Larger Stuff? Like you said, you know about the Roatan Shark dive...
On a broader sense, take a breath, do some diving, sharpen your observational skills.
There's lots of "larger stuff" swimming right by you.
We all begin diving with the same skills.
We can't see or find anything. Thus- we gravitate towards easily seen and identifiable critters. Lobsters, Crabs (Hey... I've seen those in a restaurant!), bigger fish like Baracuda, Groupers, and similar.
It is so insidious that
no diver can know what he isn't seeing. I have had students that were so keyed up with
"Wooowooo... I'm diving!" (kind of like the first time you have sex) that they couldn't see a 10" lobster on the sandy bottom from 4 feet away. Not all that uncommon.
Sometimes we are so eager to see something, we'll pay for the priveledge to see Sharks attracted to feed before us. We might go to a resort that features Dolphin encounters. Both of these (and similar are called "Canned Fish" acts or "Rodeos") you will someday realize are pretty dreadful.
Tobago? Only one Dive Op that I know of that could give you a remote chance of seeing Mantas- get 40+ logged small boat dives (wooden ladders) and drift (heavy current) recoveries before you go play with those guys.
Grenada? The only place to see the real deal is the far NE barrier islands- getting there will cost serious money and two plus days of diving with specific dive ops before they will bother to trust you.
Roatan? There is a Canned Shark Dive and a Dolphin Pester. For what they are, two of the best I have ever seen in terms of dive breifing and dive-op infrastructure. You can often see (and snorkel with) free dolphins on the South Side at First Bight (East of CCV). See Pilot Whales from New Years at
http://www.docksidedivecenter.com/WeeklyLog122906.html on just a regular dive boat trip.
Roatan and Belize do offer some potential for Whale Sharks, but specific times of year are an issue, phases of the moon, plus the dive-op itself has to be doing some serious networking. The most Whale Sharks ever dove in the Bay Islands was in the day that CCV had a float plane diong the spotting. Go for the diving, if you get a Whale Shark- consider that you've won the lottery.

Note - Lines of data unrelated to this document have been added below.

-- ==== Sys2Proof/Laws/Decode.lean ====
section
/-! SUPPORT. The fields of a word in each format, a word from its fields, and that the rows of the command table are told
apart by the opcode. -/

namespace Sys2Proof

/-! ### Fields of a format R word -/

section FormatR
variable (op : Byte) (rd rs1 rs2 rs3 rs4 : Reg)

@[simp] theorem opField_formatR : opField (formatR op rd rs1 rs2 rs3 rs4) = op := by
  ext i hi; simp [opField, formatR]; grind
@[simp] theorem rdField_formatR : rdField (formatR op rd rs1 rs2 rs3 rs4) = rd := by
  ext i hi; simp [rdField, formatR]; grind
@[simp] theorem rs1Field_formatR : rs1Field (formatR op rd rs1 rs2 rs3 rs4) = rs1 := by
  ext i hi; simp [rs1Field, formatR]; grind
@[simp] theorem rs2Field_formatR : rs2Field (formatR op rd rs1 rs2 rs3 rs4) = rs2 := by
  ext i hi; simp [rs2Field, formatR]; grind
@[simp] theorem rs3Field_formatR : rs3Field (formatR op rd rs1 rs2 rs3 rs4) = rs3 := by
  ext i hi; simp [rs3Field, formatR]; grind
@[simp] theorem rs4Field_formatR : rs4Field (formatR op rd rs1 rs2 rs3 rs4) = rs4 := by
  ext i hi; simp [rs4Field, formatR]; grind
@[simp] theorem low_formatR : (formatR op rd rs1 rs2 rs3 rs4).extractLsb' 0 4 = 0 := by
  ext i hi; simp [formatR]; grind

end FormatR

/-! ### Fields of a format I word -/

section FormatI
variable (op : Byte) (rd rs1 : Reg) (imm : Half)

@[simp] theorem opField_formatI : opField (formatI op rd rs1 imm) = op := by
  ext i hi; simp [opField, formatI]; grind
@[simp] theorem rdField_formatI : rdField (formatI op rd rs1 imm) = rd := by
  ext i hi; simp [rdField, formatI]; grind
@[simp] theorem rs1Field_formatI : rs1Field (formatI op rd rs1 imm) = rs1 := by
  ext i hi; simp [rs1Field, formatI]; grind
@[simp] theorem immField_formatI : immField (formatI op rd rs1 imm) = imm := by
  ext i hi; simp [immField, formatI]; grind

end FormatI

/-! ### A word from its fields -/

theorem formatR_fields (w : Word) (h : w.extractLsb' 0 4 = 0) :
    formatR (opField w) (rdField w) (rs1Field w) (rs2Field w) (rs3Field w) (rs4Field w) = w := by
  rw [formatR, ← h]
  ext i hi
  simp [opField, rdField, rs1Field, rs2Field, rs3Field, rs4Field]
  grind

theorem formatI_fields (w : Word) : formatI (opField w) (rdField w) (rs1Field w) (immField w) = w := by
  rw [formatI]
  ext i hi
  simp [opField, rdField, rs1Field, immField]
  grind

/-- The bits that a mask selects are those of the pattern. -/
theorem field_of_match (start len : Nat) {w m p : Word} (h : w &&& m = p)
    (hm : m.extractLsb' start len = BitVec.allOnes len) : w.extractLsb' start len = p.extractLsb' start len := by
  rw [← h, BitVec.extractLsb'_and, hm, BitVec.and_allOnes]

/-- A format R word from the values of its fields. -/
theorem formatR_of_fields {w : Word} {op : Byte} {rd rs1 rs2 rs3 rs4 : Reg} (h : w.extractLsb' 0 4 = 0) (h1 : opField w = op)
    (h2 : rdField w = rd) (h3 : rs1Field w = rs1) (h4 : rs2Field w = rs2) (h5 : rs3Field w = rs3) (h6 : rs4Field w = rs4) :
    formatR op rd rs1 rs2 rs3 rs4 = w := by
  subst h1 h2 h3 h4 h5 h6; exact formatR_fields w h

/-- A format I word from the values of its fields. -/
theorem formatI_of_fields {w : Word} {op : Byte} {rd rs1 : Reg} {imm : Half} (h1 : opField w = op) (h2 : rdField w = rd)
    (h3 : rs1Field w = rs1) (h4 : immField w = imm) : formatI op rd rs1 imm = w := by
  subst h1 h2 h3 h4; exact formatI_fields w

/-- Two words with the same four format I fields are the same word. -/
theorem word_ext {v w : Word} (h1 : opField v = opField w) (h2 : rdField v = rdField w) (h3 : rs1Field v = rs1Field w)
    (h4 : immField v = immField w) : v = w := by
  rw [← formatI_fields v, ← formatI_fields w, h1, h2, h3, h4]

/-! ### The command table -/

/-- No two rows have the same opcode (30_encoding.md R86). -/
theorem rows_pairwise : rows.Pairwise (fun r r' => opField r.pattern ≠ opField r'.pattern) := by decide

/-- Every row fixes the whole opcode. -/
theorem rows_mask : ∀ r ∈ rows, r.mask.extractLsb' 24 8 = BitVec.allOnes 8 := by decide

/-- A word that matches a row has the row's opcode. -/
theorem opField_of_match {r : Row} (hr : r ∈ rows) {w : Word} (h : w &&& r.mask = r.pattern) :
    opField w = opField r.pattern := field_of_match 24 8 h (rows_mask r hr)

/-- Among rows with different opcodes, the row that a word matches is the first that it matches. -/
theorem find?_selects {l : List Row} (hl : l.Pairwise (fun r r' => opField r.pattern ≠ opField r'.pattern)) {r : Row}
    (hr : r ∈ l) {w : Word} (hw : r.selects w = true)
    (ho : ∀ b ∈ l, b.selects w = true → opField b.pattern = opField r.pattern) : l.find? (·.selects w) = some r := by
  induction l with
  | nil => simp at hr
  | cons c t ih =>
    rw [List.pairwise_cons] at hl
    rcases List.mem_cons.mp hr with rfl | ht
    · simp [List.find?, hw]
    · have hc : c.selects w = false := by
        cases h : c.selects w with
        | false => rfl
        | true => exact absurd (ho c (by simp) h) (hl.1 r ht)
      simp only [List.find?, hc]
      exact ih hl.2 ht (fun b hb => ho b (by simp [hb]))

/-- A word that matches a row decodes to the row's command (30_encoding.md R81). -/
theorem decode_of_match {r : Row} (hr : r ∈ rows) {w : Word} (h : w &&& r.mask = r.pattern) :
    decode w = .ok (r.build w) := by
  have hs : rows.find? (·.selects w) = some r :=
    find?_selects rows_pairwise hr (by simpa [Row.selects] using h) (fun b hb hw =>
      (opField_of_match hb (by simpa [Row.selects] using hw)).symm.trans (opField_of_match hr h))
  unfold decode
  rw [hs]

/-- A word decodes to a command only through a row that it matches. -/
theorem match_of_decode {w : Word} {i : Instr} (h : decode w = .ok i) :
    ∃ r ∈ rows, w &&& r.mask = r.pattern ∧ r.build w = i := by
  unfold decode at h
  split at h
  case h_1 r hr =>
    refine ⟨r, List.mem_of_find?_eq_some hr, by simpa [Row.selects] using List.find?_some hr, by simpa using h⟩
  case h_2 => split at h <;> cases h

/-- A word that matches no row is no command. -/
theorem decode_of_no_match {w : Word} (h : ∀ r ∈ rows, w &&& r.mask ≠ r.pattern) : ∃ e, decode w = .error e := by
  have hn : rows.find? (·.selects w) = none := by
    rw [List.find?_eq_none]
    exact fun r hr => by simpa [Row.selects] using h r hr
  unfold decode
  rw [hn]
  dsimp only
  split <;> exact ⟨_, rfl⟩

end Sys2Proof
end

No arranged dive will come close to your first incidental encounter in the wild. You may have seen 100 sharks being fed on 8 different
Canned Shark dives, but
that one dive when you are at 60 feet off of San Sal and a 12' Bull Shark swims along 100 feet away and just ignores you...
that is a memory.
Go to some place with great stuff to see. Concentrate on that life that is 6" down to microscopic. Practice your buoyancy, your observational skills and diving. You'll see the "big stuff" soon enough!
If you go looking for "love", you'll likely not find it!